Stored data entries:
········
/-- R209, R212: the last byte of the last fragment makes the whole of the words sent active. -/
theorem State.InFragment.step_last (h : s.InFragment ws m r later) (hp : s.par.Valid) (hws : ws.length = s.par.NF)
    (hev : s.nextEvent = .devRx) (hstep : step s = .next t) (hr : r + 1 = (fragmentBytes s.par ws m).length)
    (hm : m + 1 = fragmentCount s.par) :
    t.devActive = ws ∧ t.devWmask = List.replicate s.par.NF false ∧ t.devRx = .idle ∧ t.devFault = [] ∧
      t.h2d = later := by
  have hnext := (h.byte hp hws hev).2 hr
  rw [fragmentInstr, if_pos hm, hm, transferFrom_fragmentCount] at hnext
  have hlegal := frameLegal_fragmentData hp hws h.fragment
  cases (hnext.trans (exec_fragFinal_of_legal hlegal)).symm.trans hstep
  obtain ⟨hshadow, hwmask, hwords⟩ := h.buffered.bufferFrame hp hws h.fragment
  rw [hm] at hwords
  exact ⟨State.Buffered.commit_devActive ⟨hshadow, hwmask, hwords⟩ hp hws, rfl, rfl, h.noFault, rfl⟩

/-! ### The other agents' steps -/

/-- What leaves the device alone, and the bytes in flight in front, leaves it inside the transfer at the same byte. -/
theorem State.MidTransfer.of_same {more : List Byte} (h : s.MidTransfer ws k later) (hpar : t.par = s.par)
    (hrx : t.devRx = s.devRx) (hshadow : t.devShadow = s.devShadow) (hwmask : t.devWmask = s.devWmask)
    (hq : t.h2d = s.h2d ++ more) (hfault : t.devFault = []) : t.MidTransfer ws k (later ++ more) := by
  obtain ⟨-, hk, hin, hparse, hbuf⟩ := h
  refine ⟨hfault, by rwa [hpar], by rw [hq, hin, hpar, List.append_assoc], by rwa [hpar, hrx], ?_⟩
  rwa [hpar, hshadow, hwmask]

theorem State.MidTransfer.of_unsent (h : s.MidTransfer ws k later) (hpar : t.par = s.par) (hrx : t.devRx = s.devRx)
    (hshadow : t.devShadow = s.devShadow) (hwmask : t.devWmask = s.devWmask) (hq : t.h2d = s.h2d)
    (hfault : t.devFault = s.devFault) : t.MidTransfer ws k later := by
  have hsent := h.of_same (more := []) hpar hrx hshadow hwmask (by rw [hq, List.append_nil]) (hfault.trans h.noFault)
  rwa [List.append_nil] at hsent

/-- R286: a command leaves the active bank, and the transfer where it was unless a write of its own was cut. -/
theorem State.MidTransfer.command {i : Instr} (h : s.MidTransfer ws k later) (hi : i.channel = .command)
    (hexec : exec i s = .next t) :
    t.devActive = s.devActive ∧ (t.devFault = [] → ∃ more, t.MidTransfer ws k (later ++ more)) := by
  have hsame := exec_command_sameDevice hi hexec
  obtain ⟨out, hq, -⟩ := command_link hi hexec
  exact ⟨hsame.devActive, fun hfault =>
    ⟨out, h.of_same hsame.par hsame.devRx hsame.devShadow hsame.devWmask hq hfault⟩⟩

end
end Machine

open Machine

/-- Settles O45: a byte of the transfer is a byte of one of its fragments, and a fragment's last byte buffers it, or
commits all of them. -/
theorem noPartialBankIsEverActive : Obligations.NoPartialBankIsEverActive := by
  intro s t ws k later hinv hws hmid hblock hdevice h
  obtain ⟨hp, -, hd⟩ := State.inv_iff.1 hinv
  refine ⟨fun hev => ?_, fun hev => ?_⟩
  · obtain ⟨m, r, rfl, hin⟩ := (State.midTransfer_iff hp hws hd.shadowLength hd.wmaskLength).1 hmid
    have hr := hin.offset
    have htotal := congrArg List.length (transferFrames_flatten (ws := ws) hin.fragment)
    rw [List.length_append, List.length_append] at htotal
    refine ⟨fun hlt => ?_, fun heq => ?_⟩
    · have hmore : r + 1 < (fragmentBytes s.par ws m).length ∨ m + 1 < fragmentCount s.par := by
        by_contra hnone
        have hm : m + 1 = fragmentCount s.par := by have := hin.fragment; omega
        rw [hm, transferFrom_fragmentCount, List.length_nil] at htotal
        omega
      obtain ⟨⟨m', r', hk, hin'⟩, hkept⟩ := hin.step_unfinished hp hws hev h hmore
      have hpar := parametersNeverChange s t h
      refine ⟨(State.midTransfer_iff (hpar ▸ hp) (hpar ▸ hws) hin'.buffered.shadowLength hin'.buffered.wmaskLength).2
        ⟨m', r', ?_, hin'⟩, hkept⟩
      rw [hpar, hk]
    · have hm : m + 1 = fragmentCount s.par := by
        by_contra hne
        have hm' : m + 1 < fragmentCount s.par := by have := hin.fragment; omega
        rw [transferFrom_of_lt hm', List.length_append] at htotal
        have hpos := fragmentBytes_length_pos s.par ws (m + 1)
        omega
      rw [hm, transferFrom_fragmentCount, List.length_nil] at htotal
      exact hin.step_last hp hws hev h (by omega) hm
  · cases step_cases h with
    | command _ draw i rest _ hdec h =>
      have hissued : (State.pushBack { s.popEvent with writeDraw := draw } rest draw).MidTransfer ws k later :=
        hmid.of_unsent (by simp) (by simp) (by simp) (by simp) (by simp) (by simp)
      obtain ⟨hactive, hkept⟩ := hissued.command (decodeCommand_channel hdec) h
      exact ⟨by simpa using hactive, hkept⟩
    | tick i he h =>
      have htaken : s.popEvent.MidTransfer ws k later := hmid.of_unsent rfl rfl rfl rfl rfl rfl
      exact htaken.command (tick_channel he) h
    | sample x _ h =>
      rw [exec_sample_frame h]
      refine ⟨rfl, fun _ => ⟨[], ?_⟩⟩
      rw [List.append_nil]
      exact hmid.of_unsent rfl rfl rfl rfl rfl rfl
    | blockReset he => exact absurd he hblock
    | deviceReset he => exact absurd he hdevice
    | rxWaits he | rxMoves _ _ _ he | rxRuns _ _ _ he | rxDesyncs _ _ he => exact absurd he hev
    | reserved _ _ _ ht | telemetry _ _ ht =>
      subst ht
      refine ⟨by simp, fun _ => ⟨[], ?_⟩⟩
      rw [List.append_nil]
      exact hmid.of_unsent (by simp) (by simp) (by simp) (by simp) (by simp) (by simp)

/-- Settles O22: the transfer is its first `F` fragments, whose starts have passed the bank's end. -/
theorem transferLengthFormula : Obligations.TransferLengthFormula := by
  intro p ws hp hws
  have ⟨_, _, hc, _⟩ := hp
  have hend : p.NF ≤ fragmentStart p (fragmentCount p) :=
    not_lt.1 fun h => lt_irrefl _ ((lt_fragmentCount_iff hc).2 h)
  have hall : transferBefore p ws (fragmentCount p) = (transferFrames p ws).flatten := by
    rw [transferBefore, List.take_of_length_le (transferFrames_length p ws).le]
  rw [← hall, transferBefore_length hp hws le_rfl, min_eq_right hend]
  rfl

end Sys2Proof
end

/-! # Proofs of the family other, part 7: decoding and encoding, and the step of a placed transaction -/
section

namespace Sys2Proof

/-! ### Operands read back -/

/-- A word is read back from its bytes on the command port (R63, log entry 2). -/
theorem takeWords_flatMap_be32 (ws : List Word) (rest : List Byte) :
    takeWords ws.length (ws.flatMap be32 ++ rest) = some (ws, rest) := by
  induction ws with
  | nil => rfl
  | cons w ws ih =>
    rw [List.flatMap_cons, List.append_assoc]
    simp only [be32, List.length_cons, List.cons_append, List.nil_append, takeWords, ih, unle32_bytes]

theorem decodeBiquad_words (mk : Biquad → Instr) (sec : Biquad) (rest : List Byte) :
    decodeBiquad mk (sec.words.flatMap be32 ++ rest) = .ok (mk sec) rest := by
  have hwords : takeWords 5 (sec.words.flatMap be32 ++ rest) = some (sec.words, rest) :=
    takeWords_flatMap_be32 sec.words rest
  rw [decodeBiquad, hwords]
  rfl

theorem decodeSetSection_words {ws : List Word} (idx : Byte) (h : ws.length < 256) (rest : List Byte) :
    decodeSetSection (idx :: BitVec.ofNat 8 ws.length :: (ws.flatMap be32 ++ rest)) =
      .ok (.setSection idx ws) rest := by
  have hcount : (BitVec.ofNat 8 ws.length).toNat = ws.length := Nat.mod_eq_of_lt h
  rw [decodeSetSection, hcount, takeWords_flatMap_be32]

theorem decodeLinkOpen_port {port : Port} (h : port.length < 256) (rest : List Byte) :
    decodeLinkOpen (BitVec.ofNat 8 port.length :: (port ++ rest)) = .ok (.linkOpen port) rest := by
  have hlen : (BitVec.ofNat 8 port.length).toNat = port.length := Nat.mod_eq_of_lt h
  simp [decodeLinkOpen, hlen]

/-- R90: the auto-EQ command is read back, its first byte starting no frame. -/
theorem decodeLink_autoeqSeq {p : Params} {bs : List Byte} (hp : p.Valid) (hseq : p.autoeqSeq = some bs)
    (rest : List Byte) : decodeLink p (bs ++ rest) = .ok .autoeqCmd rest := by
  match bs, hseq with
  | [], hseq =>
    obtain ⟨-, -, -, -, -, hlegal, -⟩ := hp
    rw [hseq] at hlegal
    cases hlegal
  | b :: cs, hseq =>
    have hb := Machine.startsFrame_autoeqSeq_head hp hseq
    have hread : (b :: cs).isPrefixOf (b :: (cs ++ rest)) = true :=
      List.isPrefixOf_iff_prefix.2 (List.prefix_append (b :: cs) rest)
    simp [decodeLink, hb, hseq, decodeAutoeq, hread]

/-- Settles O55, one operation at a time. -/
theorem decodeOfEncodeIsIdentity : Obligations.DecodeOfEncodeIsIdentity := by
  intro p i bs rest hp hwf henc
  have ⟨_, _, _, _, hterm, _⟩ := hp
  cases i
  case sample => cases henc
  case autoeqCmd => exact decodeLink_autoeqSeq hp henc rest
  all_goals cases henc
  case fragMore si data =>
    exact decodeLink_frameBytes hwf (by rw [frameOf_termMore, wordsOf_bytesOf]) rest
  case fragFinal si data =>
    exact decodeLink_frameBytes hwf (by rw [frameOf_termFinal hterm, wordsOf_bytesOf]) rest
  case setSection idx ws => exact decodeSetSection_words idx (of_decide_eq_true hwf) rest
  case toDevice sec => exact decodeBiquad_words .toDevice sec rest
  case toPreview sec => exact decodeBiquad_words .toPreview sec rest
  case linkOpen port => exact decodeLinkOpen_port (of_decide_eq_true hwf) rest
  all_goals rfl

/-! ### Reserved opcodes -/

theorem decodeBiquad_ne_reserved (mk : Biquad → Instr) (bs : List Byte) (op : Byte) :
    decodeBiquad mk bs ≠ .reject (.reservedOpcode op) := by
  unfold decodeBiquad; split <;> nofun

theorem decodeGetSection_ne_reserved (bs : List Byte) (op : Byte) :
    decodeGetSection bs ≠ .reject (.reservedOpcode op) := by
  unfold decodeGetSection; split <;> nofun

theorem decodeSetSection_ne_reserved (bs : List Byte) (op : Byte) :
    decodeSetSection bs ≠ .reject (.reservedOpcode op) := by
  unfold decodeSetSection
  split
  · split <;> nofun
  · nofun

theorem decodeLinkOpen_ne_reserved (bs : List Byte) (op : Byte) :
    decodeLinkOpen bs ≠ .reject (.reservedOpcode op) := by
  unfold decodeLinkOpen
  split
  · split <;> nofun
  · nofun
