-- ==== Sys2Proof/Word.lean ====
section
/-! DEFINITION. The word types of RBUART: what the spec gives a width in bits. -/

namespace Sys2Proof

/-- A byte of a ring, a hardware FIFO or `MEM`; also an 8-bit field of a command word (R101). -/
abbrev Byte := BitVec 8

/-- A ring capacity, index or count (R30). -/
abbrev Half := BitVec 16

/-- A word of `PROG`, a result register, a token, a `MEM` address (R44, R45, R70, R108). -/
abbrev Word := BitVec 32

end Sys2Proof
end

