-- ==== Sys2Proof/Machine/StatusRead.lean ====
section
/-! DEFINITION. `RDREG` and the register map it reads (R50 to R53, R230 to R232). -/

namespace Sys2Proof.Machine

/-- A register of the status read port (Tables R51, R52, R53). -/
inductive Reg where
  | rbCap | rbRd | rbWr | rbCnt | rbStat
  | ulCtrl | ulRxcb | ulTxcb | ulBaud | ulTrig | ulStat
  | itGlobal | itEnable | itPrio | itForced | itPending | itHandler
  deriving DecidableEq, Repr

/-- The register of a register number, none for a number the tables do not list (R51 to R53). -/
def regOfNumber (n : Byte) : Option Reg :=
  match n.toNat with
  | 0x00 => some .rbCap
  | 0x01 => some .rbRd
  | 0x02 => some .rbWr
  | 0x03 => some .rbCnt
  | 0x04 => some .rbStat
  | 0x10 => some .ulCtrl
  | 0x11 => some .ulRxcb
  | 0x12 => some .ulTxcb
  | 0x13 => some .ulBaud
  | 0x14 => some .ulTrig
  | 0x15 => some .ulStat
  | 0x20 => some .itGlobal
  | 0x21 => some .itEnable
  | 0x22 => some .itPrio
  | 0x23 => some .itForced
  | 0x24 => some .itPending
  | 0x25 => some .itHandler
  | _ => none

/-- How many instances a register has: `inst` is valid below this (R231). -/
def Reg.instances (p : Params) : Reg → Nat
  | .rbCap => p.nrings
  | .rbRd => p.nrings
  | .rbWr => p.nrings
  | .rbCnt => p.nrings
  | .rbStat => p.nrings
  | .ulCtrl => p.nlines
  | .ulRxcb => p.nlines
  | .ulTxcb => p.nlines
  | .ulBaud => p.nlines
  | .ulTrig => p.nlines
  | .ulStat => p.nlines
  | .itGlobal => 1
  | .itEnable => 1
  | .itPrio => 1
  | .itForced => 1
  | .itPending => 1
  | .itHandler => p.nsrc

/-- The word whose bit `v` is `f v` for `v < n`, every other bit zero (R53, R232). -/
def maskWord (f : Nat → Bool) : Nat → Word
  | 0 => 0
  | n + 1 => if f n then maskWord f n ||| BitVec.twoPow 32 n else maskWord f n

/-- `RB_STAT`: EMPTY in bit 0, FULL in bit 1 (R51). -/
def ringStat (r : Ring) : Word :=
  0#30 ++ BitVec.ofBool (ringFull r) ++ BitVec.ofBool (ringEmpty r)

/-- `UL_CTRL`: MRX, MTX, INITED in bits 0, 1, 2 (R52). -/
def lineCtrl (u : Line) : Word :=
  0#29 ++ BitVec.ofBool u.inited ++ BitVec.ofBool u.mtx ++ BitVec.ofBool u.mrx

/-- `UL_TRIG`: `rxtrig` in bits 7:0, `txtrig` in bits 15:8 (R52). -/
def lineTrig (u : Line) : Word := 0#16 ++ u.txtrig ++ u.rxtrig

/-- `UL_STAT`: RXRDY, TXRDY, LIRQ in bits 0, 1, 2, the length of `hwrx` in 15:8, of `hwtx` in 23:16
(R52). -/
def lineStat (s : State) (l : Nat) : Word :=
  0#8 ++ BitVec.ofNat 8 (s.line l).hwtx.length ++ BitVec.ofNat 8 (s.line l).hwrx.length ++ 0#5 ++
    BitVec.ofBool (lineIrq s l) ++ BitVec.ofBool (txReady s l) ++ BitVec.ofBool (rxReady s l)

/-- `regval(regno, inst)` (R232). -/
def regValue (s : State) (i : Nat) : Reg → Word
  | .rbCap => (s.ring i).cap.setWidth 32
  | .rbRd => (s.ring i).rd.setWidth 32
  | .rbWr => (s.ring i).wr.setWidth 32
  | .rbCnt => (s.ring i).cnt.setWidth 32
  | .rbStat => ringStat (s.ring i)
  | .ulCtrl => lineCtrl (s.line i)
  | .ulRxcb => (s.line i).rxcb
  | .ulTxcb => (s.line i).txcb
  | .ulBaud => (s.line i).baud
  | .ulTrig => lineTrig (s.line i)
  | .ulStat => lineStat s i
  | .itGlobal => globalWord s
  | .itEnable => maskWord (fun v => (s.source v).enable) s.cfg.nsrc
  | .itPrio => maskWord (fun v => (s.source v).prio.bit) s.cfg.nsrc
  | .itForced => maskWord (fun v => (s.source v).forced) s.cfg.nsrc
  | .itPending => maskWord (pending s) s.cfg.nsrc
  | .itHandler => (s.source i).handler

/-- The register that a valid pair names, none for an invalid pair (`valid`, R231). -/
def validReg (p : Params) (regno inst : Byte) : Option Reg :=
  match regOfNumber regno with
  | some r => if inst.toNat < r.instances p then some r else none
  | none => none

/-- `RDREG inst, regno` (R230): no side effect on any register it reads. -/
def execRdreg (inst regno : Byte) (s : State) : Result :=
  .next (match validReg s.cfg regno inst with
    | some r => done 1 .ok (regValue s inst.toNat r) s
    | none => raise .badSelector s)

end Sys2Proof.Machine
end

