-- ==== Sys2Proof/Safety.lean ====
section
/-! DEFINITION. The terms the claims use: well-formed states, the bytes a ring holds, the byte
streams of a line, what a step starts, what a command leaves unchanged. -/

namespace Sys2Proof.Machine

/-! ### The bytes of a ring -/

/-- `n` storage bytes from index `i` on: `mem[i], mem[next(i)], ...` (R152). -/
def ringWalk (powerOn : Nat → Byte) (r : Ring) : Nat → Half → List Byte
  | 0, _ => []
  | n + 1, i => ringByte powerOn r i :: ringWalk powerOn r n (ringNext r i)

/-- The occupied bytes, oldest first (R152). -/
def ringContents (powerOn : Nat → Byte) (r : Ring) : List Byte :=
  ringWalk powerOn r r.cnt.toNat r.rd

/-- The occupied bytes of `RB[k]`, oldest first. -/
def State.contents (s : State) (k : Nat) : List Byte := ringContents (s.powerOn k) (s.ring k)

/-- `n` bytes of a memory from address `a` on. -/
def memBytes (m : Memory) (a n : Nat) : List Byte := (List.range n).map (fun i => m.read (a + i))

/-! ### Well-formed states -/

/-- The ring invariants: R31, `wr = (rd + cnt) mod cap`, and every occupied position filled by a
write since reset (R155). -/
abbrev Ring.Ok (cmax : Nat) (r : Ring) : Prop :=
  r.cap.toNat ≤ cmax ∧ r.cnt.toNat ≤ r.cap.toNat ∧
  (r.cap = 0 → r.rd = 0 ∧ r.wr = 0) ∧
  (r.cap ≠ 0 → r.rd.toNat < r.cap.toNat ∧ r.wr.toNat < r.cap.toNat ∧
    r.wr.toNat = (r.rd.toNat + r.cnt.toNat) % r.cap.toNat) ∧
  cellsRising r.mem ∧ (∀ c ∈ r.mem, c.1 < cmax) ∧
  ∀ j < r.cnt.toNat, (cellsGet ((r.rd.toNat + j) % r.cap.toNat) r.mem).isSome = true

/-- The FIFO bounds (R39), and what a line holds before and after its initialisation (R34, R38,
R56). -/
abbrev Line.Ok (p : Params) (u : Line) : Prop :=
  u.hwrx.length ≤ p.depth ∧ u.hwtx.length ≤ p.depth ∧
  (u.inited = true → u.rxtrig = 1 ∧ u.txtrig.toNat = p.txTrig) ∧
  (u.inited = false → u.mrx = true ∧ u.mtx = true ∧ u.rxcb = 0 ∧ u.txcb = 0 ∧ u.baud = 0 ∧
    u.rxtrig = 0 ∧ u.txtrig = 0)

/-- `FG` is inside `UART_SEND_BYTE`. -/
def FgPhase.sending : FgPhase → Bool
  | .sbDrain => true
  | .sbPut => true
  | .sbRestore => true
  | .idle => false
  | .rbGet => false
  | .rbRestore => false

/-- `FG` is inside `UART_RECEIVE_BYTE`. -/
def FgPhase.receiving : FgPhase → Bool
  | .rbGet => true
  | .rbRestore => true
  | .idle => false
  | .sbDrain => false
  | .sbPut => false
  | .sbRestore => false

/-- The line latched by `FG`. -/
def State.fgLine (s : State) : Nat := s.fg.ll.toNat

/-- The line whose handler runs. -/
def State.ihLine (s : State) : Nat := s.ih.line.toNat

/-- One element per index of every indexed state element (R30, R34, R42). -/
abbrev State.SizesOk (s : State) : Prop :=
  s.rb.length = s.cfg.nrings ∧ s.ul.length = s.cfg.nlines ∧ s.it.src.length = s.cfg.nsrc ∧
  s.extreq.length = s.cfg.nsrc

/-- The command pointer stays within `PROG` (R44). -/
abbrev State.PointerOk (s : State) : Prop :=
  s.prog.length < 2 ^ 32 ∧ s.fg.pc.toNat ≤ s.prog.length

/-- Inside `UART_SEND_BYTE`: the command pointer still names the command with the operands latched
(R44, R200), its line is initialised and its transmit flag set (R200), and from the put step on its
transmit ring is empty (R201, R203). -/
abbrev State.SendingOk (s : State) : Prop :=
  s.fg.phase.sending = true →
    fetch s = .ok (.uartSendByte s.fg.ll s.fg.lb) ∧ s.fgLine < s.cfg.nlines ∧
    (s.line s.fgLine).inited = true ∧ (s.line s.fgLine).mtx = true ∧
    (s.fg.phase ≠ .sbDrain → ringEmpty (s.ring (rsel s.fgLine .tx)) = true)

/-- Inside `UART_RECEIVE_BYTE`: the command pointer still names the command (R44, R205), its line is
initialised and its receive flag set (R205). -/
abbrev State.ReceivingOk (s : State) : Prop :=
  s.fg.phase.receiving = true →
    fetch s = .ok (.uartReceiveByte s.fg.ll) ∧ s.fgLine < s.cfg.nlines ∧
    (s.line s.fgLine).inited = true ∧ (s.line s.fgLine).mrx = true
········
* [Instructions for the task]:
Your answer should be a single number: the count of lines in the records that contain "hnext".

* [Output for this task]:
3